Michael P. Richman of Richman & Richman LLC, who represented 14 claimants of Mary Alexander & Associates PC, said, “It seems self-evident that they were confused and did not realize the legal implications” of the choice they made on their ballots. “Ballots are not supposed to require people to engage lawyers.”
Richman argued that Rule 9024 of the Federal Rules of Bankruptcy Procedure allows the court the “clear authority” to fix mistakes because “to correct injustice there isn’t even a time limit on when such a motion should be made.”
“I would be absolutely astonished if the court’s equitable authority could be overwritten by private agreements between parties,” he said.
In court papers and during the hearing, lawyers said that the parties had explicitly discussed in open court whether to include an opt-out provision in the Chapter 11 plan that would let victims later change their minds.
The provision never made it into the plan, but there were no objections at the time, which indicates that it should now be allowed, claimants’ lawyers said.
However, Grim said that “the omission was purposeful” because it was contemplated during hearings but then excluded from the plan.

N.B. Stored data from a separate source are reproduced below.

-- ==== Sys2Proof/Laws/Acts.lean ====
section
/-! SUPPORT. What the shared operations can touch, said once for each: a proof cites these and never unfolds an
operation to see that it leaves a block alone. -/

namespace Sys2Proof.Machine

/-- From s to t nothing outside the notes path, the arbiter's grant, the bus, the history, the release unit, the
overlay, the lookup unit, the floor record and the status unit has changed; the RAM only inside the OVERLAY region.
Every act of the translator, the overlay manager, the release unit and the floor controller is one. -/
structure CoreKept (s t : State) : Prop where
  pending : t.pending = s.pending
  freeCount : t.freeCount = s.freeCount
  seq : t.seq = s.seq
  settings : t.settings = s.settings
  scanner : t.scanner = s.scanner
  strokes : t.strokes = s.strokes
  peers : t.peers = s.peers
  timer : t.port.timer = s.port.timer
  deviceReady : t.port.deviceReady = s.port.deviceReady
  regions : t.port.regions = s.port.regions
  flashMem : t.port.flashMem = s.port.flashMem
  ramOutside : ∀ x, ¬ InOverlay s x → Memory.read t.port.ramMem x = Memory.read s.port.ramMem x
  follower : t.bus.follower = s.bus.follower
  inFlight : t.bus.inFlight = s.bus.inFlight

/-- A floor act: besides, the translator, the lookup unit, the inbox, the release unit and the overlay are kept. -/
structure FloorAct (s t : State) : Prop where
  core : CoreKept s t
  lookup : t.lookup = s.lookup
  translator : t.translator = s.translator
  inbox : t.inbox = s.inbox
  release : t.release = s.release
  ramMem : t.port.ramMem = s.port.ramMem

/-- A release act: besides, the lookup unit, the inbox, the overlay and the translator's own work are kept. -/
structure ReleaseAct (s t : State) : Prop where
  core : CoreKept s t
  lookup : t.lookup = s.lookup
  inbox : t.inbox = s.inbox
  ramMem : t.port.ramMem = s.port.ramMem
  active : t.translator.active = s.translator.active
  sequence : t.translator.sequence = s.translator.sequence
  resolveTimer : t.translator.resolveTimer = s.translator.resolveTimer
  stale : t.translator.stale = s.translator.stale
  work : t.translator.work = s.translator.work
  capture : t.translator.capture = s.translator.capture

/-- An overlay act: besides, the lookup unit, the inbox and the translator's own work, its stale mark apart. -/
structure OverlayAct (s t : State) : Prop where
  core : CoreKept s t
  lookup : t.lookup = s.lookup
  inbox : t.inbox = s.inbox
  active : t.translator.active = s.translator.active
  sequence : t.translator.sequence = s.translator.sequence
  resolveTimer : t.translator.resolveTimer = s.translator.resolveTimer
  work : t.translator.work = s.translator.work
  capture : t.translator.capture = s.translator.capture

theorem CoreKept.refl (s : State) : CoreKept s s := by constructor <;> (intros; rfl)

theorem CoreKept.trans {s t u : State} (h : CoreKept s t) (k : CoreKept t u) : CoreKept s u := by
  obtain ⟨h1, h2, h3, h4, h5, h6, h7, h8, h9, h10, h11, h12, h13, h14⟩ := h
  obtain ⟨k1, k2, k3, k4, k5, k6, k7, k8, k9, k10, k11, k12, k13, k14⟩ := k
  refine ⟨k1.trans h1, k2.trans h2, k3.trans h3, k4.trans h4, k5.trans h5, k6.trans h6, k7.trans h7, k8.trans h8,
    k9.trans h9, k10.trans h10, k11.trans h11, fun x hx => (k12 x fun ⟨r, hr, hb⟩ => hx ⟨r, ?_, hb⟩).trans (h12 x hx),
    k13.trans h13, k14.trans h14⟩
  unfold MemoryPort.region at hr ⊢; rwa [h10] at hr

theorem FloorAct.refl (s : State) : FloorAct s s := ⟨.refl s, rfl, rfl, rfl, rfl, rfl⟩

theorem FloorAct.trans {s t u : State} (h : FloorAct s t) (k : FloorAct t u) : FloorAct s u :=
  ⟨h.core.trans k.core, k.lookup.trans h.lookup, k.translator.trans h.translator, k.inbox.trans h.inbox,
    k.release.trans h.release, k.ramMem.trans h.ramMem⟩

theorem ReleaseAct.refl (s : State) : ReleaseAct s s := ⟨.refl s, rfl, rfl, rfl, rfl, rfl, rfl, rfl, rfl, rfl⟩

theorem ReleaseAct.trans {s t u : State} (h : ReleaseAct s t) (k : ReleaseAct t u) : ReleaseAct s u :=
  ⟨h.core.trans k.core, k.lookup.trans h.lookup, k.inbox.trans h.inbox, k.ramMem.trans h.ramMem,
    k.active.trans h.active, k.sequence.trans h.sequence, k.resolveTimer.trans h.resolveTimer, k.stale.trans h.stale,
    k.work.trans h.work, k.capture.trans h.capture⟩

theorem OverlayAct.refl (s : State) : OverlayAct s s := ⟨.refl s, rfl, rfl, rfl, rfl, rfl, rfl, rfl⟩

theorem OverlayAct.trans {s t u : State} (h : OverlayAct s t) (k : OverlayAct t u) : OverlayAct s u :=
  ⟨h.core.trans k.core, k.lookup.trans h.lookup, k.inbox.trans h.inbox, k.active.trans h.active,
    k.sequence.trans h.sequence, k.resolveTimer.trans h.resolveTimer, k.work.trans h.work, k.capture.trans h.capture⟩

theorem FloorAct.toRelease {s t : State} (h : FloorAct s t) : ReleaseAct s t :=
  ⟨h.core, h.lookup, h.inbox, h.ramMem, by rw [h.translator], by rw [h.translator], by rw [h.translator],
    by rw [h.translator], by rw [h.translator], by rw [h.translator]⟩

theorem ReleaseAct.toOverlay {s t : State} (h : ReleaseAct s t) : OverlayAct s t :=
  ⟨h.core, h.lookup, h.inbox, h.active, h.sequence, h.resolveTimer, h.work, h.capture⟩

/-! ### Status unit -/

/-- A pattern request changes the status unit only. -/
theorem requestPattern_eq (p : Pattern) (s : State) :
    requestPattern p s = { s with status := (requestPattern p s).status } := by
  unfold requestPattern; split <;> rfl

/-- Setting a flag changes the status unit only. -/
theorem setFlag_eq (f : Flag) (s : State) : setFlag f s = { s with status := (setFlag f s).status } := by
  unfold setFlag; dsimp only; split
  · rfl
  · rw [requestPattern_eq]

theorem setFlagIf_eq (c : Bool) (f : Flag) (s : State) :
    setFlagIf c f s = { s with status := (setFlagIf c f s).status } := by
  unfold setFlagIf; split
  · rw [setFlag_eq]
  · rfl

/-- A request changes no flag, mask or enable. -/
theorem requestPattern_flags (p : Pattern) (s : State) : (requestPattern p s).status.flags = s.status.flags := by
  unfold requestPattern StatusUnit.request; repeat' split
  all_goals rfl

/-- The flags after setting one. -/
theorem setFlag_flags (f : Flag) (s : State) : (setFlag f s).status.flags = s.status.flags ||| f.mask := by
  unfold setFlag; dsimp only; split
  · rfl
  · rw [requestPattern_flags]

theorem FloorAct.ofStatus {s t : State} (h : t = { s with status := t.status }) : FloorAct s t := by
  rw [h]; exact ⟨by constructor <;> (intros; rfl), rfl, rfl, rfl, rfl, rfl⟩

theorem setFlag_act (f : Flag) (s : State) : FloorAct s (setFlag f s) := .ofStatus (setFlag_eq f s)

theorem setFlagIf_act (c : Bool) (f : Flag) (s : State) : FloorAct s (setFlagIf c f s) := .ofStatus (setFlagIf_eq c f s)

theorem requestPattern_act (p : Pattern) (s : State) : FloorAct s (requestPattern p s) :=
  .ofStatus (requestPattern_eq p s)

theorem clearFlags_act (w : Word) (s : State) : FloorAct s (clearFlags w s) := .ofStatus rfl

theorem ackCommand_act (s : State) : FloorAct s (ackCommand s) := .ofStatus rfl

/-! ### Arbiter, notes, frames -/

/-- The arbiter changes the flash state and its own grant only. -/
theorem arbitrate_eq (s : State) :
    arbitrate s =
      { s with
        port :=
          { s.port with flash := (arbitrate s).port.flash, burstGranted := (arbitrate s).port.burstGranted } } := by
  unfold arbitrate; repeat' split
  all_goals rfl

theorem arbitrate_act (s : State) : FloorAct s (arbitrate s) := by
  rw [arbitrate_eq]; exact ⟨by constructor <;> (intros; rfl), rfl, rfl, rfl, rfl, rfl⟩

/-- A joining note changes the notes path and the status unit only. -/
theorem joinNote_eq (n : Note) (s : State) :
    joinNote n s = { s with notes := (joinNote n s).notes, status := (joinNote n s).status } := by
  unfold joinNote armFlush; repeat' split
  all_goals first | rfl | (rw [setFlag_eq]; rfl)

theorem joinNote_act (n : Note) (s : State) : FloorAct s (joinNote n s) := by
  rw [joinNote_eq]; exact ⟨by constructor <;> (intros; rfl), rfl, rfl, rfl, rfl, rfl⟩

/-- A handed note changes the notes path, the arbiter's grant and the status unit only. -/
theorem handNote_eq (n : Note) (s : State) :
    handNote n s =
      { s with
        notes := (handNote n s).notes
        status := (handNote n s).status
        port :=
          { s.port with flash := (handNote n s).port.flash, burstGranted := (handNote n s).port.burstGranted } } := by
  unfold handNote; split
  · rw [arbitrate_eq, joinNote_eq]
  · split
    · rfl
    · rw [setFlag_eq]; rfl

theorem handNote_act (n : Note) (s : State) : FloorAct s (handNote n s) := by
  rw [handNote_eq]; exact ⟨by constructor <;> (intros; rfl), rfl, rfl, rfl, rfl, rfl⟩

/-- A handed frame changes the transmit queue and the status unit only. -/
theorem handFrame_eq (f : TxFrame) (s : State) :
    handFrame f s =
      { s with bus := { s.bus with queue := (handFrame f s).bus.queue }, status := (handFrame f s).status } := by
  unfold handFrame displace
  repeat' split
  all_goals first
    | rfl
    | rw [setFlag_eq]
    | (dsimp only [setQueue]; rw [setFlagIf_eq])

“Our focus is on what could have been added and was not,” she said. The claimants are represented by Michael P. Richman of Richman & Richman LLC, Bernard G. Conaway of Conaway Legal LLC, Andrew Van Arsdale of AVA Law Group, Charles J. Brown III of Gellert Scali Busenkell & Brown LLC, Kristina Aiad-Toss of Babin Law LLC, Daniel K. Hogan of Hogan McDaniel, Joel M. Walker of Nye Stirling Hale Miller & Sweet LLP and Tyler H. Fox, among others.
The trustee is represented by Emily P. Grim and Sarah Sraders of Gilbert LLP. The case is In re: Boy Scouts of America and Delaware BSA LLC, case number 1:20-bk-10343, in the U.S. Bankruptcy Court for the District of Delaware.